### Exercise instructions
Please return all lines from the records below that include the string "htouched".

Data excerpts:
----------------

/-- EXTEND alone draws a free value. -/
theorem exec_draws {i : Instr} {s t : State} (h : exec i s = .next t) (hi : i ≠ .extend) : t.draws = s.draws := by
  cases i with
  | extend => exact absurd rfl hi
  | lutrd tsel idx =>
    rw [exec, execLutrd] at h
    split at h <;> cases h <;> rfl
  | _ => cases h; rfl

/-- Settles O39: the frame and the flags of every end, and the counts of the commands. -/
theorem commandFrame : Obligations.CommandFrame := by
  intro i s t h
  have he := exec_next h
  obtain ⟨hparams, hirq, hsel, hA, hB, hll, hlh, hal, hah, hctx, htouched, hfailed, htables, hmem, hunseen, hinputs,
    hresp, hseq⟩ := he.frame
  refine ⟨hparams, hirq, hsel, hA, hB, hll, hlh, hal, hah, hctx, htables, htouched, hfailed, hunseen, hinputs, hresp,
    fun a => by rw [hmem], hseq, he.flags, ?_, exec_draws h, ends_draws_le he⟩
  rintro rfl
  cases h
  exact ⟨rfl, rfl⟩

/-! ## What a register write does to SEQ and the flags -/

/-- A write changes SEQ only where CMD accepts a command. -/
theorem writeReg_seq (r : Reg) (w : Word) (s : State) : (writeReg r w s).seq = s.seq ∨
    (r = .cmd ∧ s.seq = .idle ∧ (writeReg r w s).seq = .busy ∧ ∃ i, checkCommand w s = .ok i) := by
  obtain ⟨-, h⟩ | ⟨-, h⟩ | ⟨hr, h⟩ | ⟨_, _, _, _, _, _, h⟩ := writeReg_cases r w s
  · left; rw [h, writeStatus, clearErr_seq, clearDone_seq]
  · left; rw [h, writeCtrl_seq]
  · rw [h]
    obtain ⟨i, hc, hw⟩ | ⟨_, -, hw, -⟩ := writeCmd_cases w s
    · exact .inr ⟨hr, ((checkCommand_ok w s i).1 hc).1, by rw [hw, latch_seq], i, hc⟩
    · left; rw [hw, recordError_seq]
  · left; rw [h]

/-- A write clears ERR only as bit 3 of STATUS, and ECODE with it. -/
theorem writeReg_clears_err {r : Reg} {w : Word} {s : State} (hs : s.err = true) (ht : (writeReg r w s).err = false) :
    r = .status ∧ w.getLsbD 3 = true ∧ (writeReg r w s).ecode = .none := by
  obtain ⟨hr, h⟩ | ⟨-, h⟩ | ⟨-, h⟩ | ⟨_, _, _, _, _, _, h⟩ := writeReg_cases r w s
  · rw [h, writeStatus, clearErr_err, clearDone_err, hs, Bool.true_and, Bool.not_eq_false'] at ht
    exact ⟨hr, ht, by rw [h, writeStatus, clearErr_ecode, if_pos ht]⟩
  · rw [h, writeCtrl_err, hs] at ht; cases ht
  · obtain ⟨_, -, hw⟩ | ⟨_, -, hw, -⟩ := writeCmd_cases w s
    · rw [h, hw, latch_err, hs] at ht; cases ht
    · rw [h, hw, recordError_err] at ht; cases ht
  · rw [h, hs] at ht; cases ht

/-- A write clears DONE only as bit 2 of STATUS, or where CMD accepts a command. -/
theorem writeReg_clears_done {r : Reg} {w : Word} {s : State} (hs : s.done = true) (ht : (writeReg r w s).done = false) :
    (r = .status ∧ w.getLsbD 2 = true) ∨ (r = .cmd ∧ s.seq = .idle ∧ (writeReg r w s).seq = .busy) := by
  obtain ⟨hr, h⟩ | ⟨-, h⟩ | ⟨hr, h⟩ | ⟨_, _, _, _, _, _, h⟩ := writeReg_cases r w s
  · rw [h, writeStatus, clearErr_done, clearDone_done, hs, Bool.true_and, Bool.not_eq_false'] at ht
    exact .inl ⟨hr, ht⟩
  · rw [h, writeCtrl_done, hs] at ht; cases ht
  · obtain ⟨i, hc, hw⟩ | ⟨_, -, hw, -⟩ := writeCmd_cases w s
    · exact .inr ⟨hr, ((checkCommand_ok w s i).1 hc).1, by rw [h, hw, latch_seq]⟩
    · rw [h, hw, recordError_done, hs] at ht; cases ht
  · rw [h, hs] at ht; cases ht

/-! ## The transitions of SEQ -/

theorem seq_of_stepDid {s t : State} (h : StepDid s t) : t.seq = s.seq ∨
    (s.inputs.head? = some .reset ∧ t.seq = .build) ∨
    (s.engineNext ∧ s.seq = .build ∧ t.seq = .idle) ∨
    (s.seq = .idle ∧ t.seq = .busy ∧
      ∃ w i, s.inputs.head? = some (busWrite s.params 0x0C w) ∧ checkCommand w s = .ok i) ∨
    (s.engineNext ∧ s.seq = .busy ∧ t.seq = .idle) := by
  cases h with
  | built he hs => exact .inr (.inr (.inl ⟨he, hs, rfl⟩))
  | completed _ he hs _ hends =>
    exact .inr (.inr (.inr (.inr ⟨he, hs, ends_seq hends⟩)))
  | wrote off r w hr hi =>
    obtain hkept | ⟨rfl, hidle, hbusy, i, hc⟩ := writeReg_seq r w s.dropInput
    · exact .inl hkept
    · rw [offset_of_cmd hr] at hi
      exact .inr (.inr (.inr (.inl ⟨hidle, hbusy, w, i, hi, hc⟩)))
  | reset hi => exact .inr (.inl ⟨hi, rfl⟩)
  | rested | answered | stored | published | nothing | readError => exact .inl rfl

----------------

### Task response
  obtain ⟨hparams, hirq, hsel, hA, hB, hll, hlh, hal, hah, hctx, htouched, hfailed, htables, hmem, hunseen, hinputs,
  refine ⟨hparams, hirq, hsel, hA, hB, hll, hlh, hal, hah, hctx, htables, htouched, hfailed, hunseen, hinputs, hresp,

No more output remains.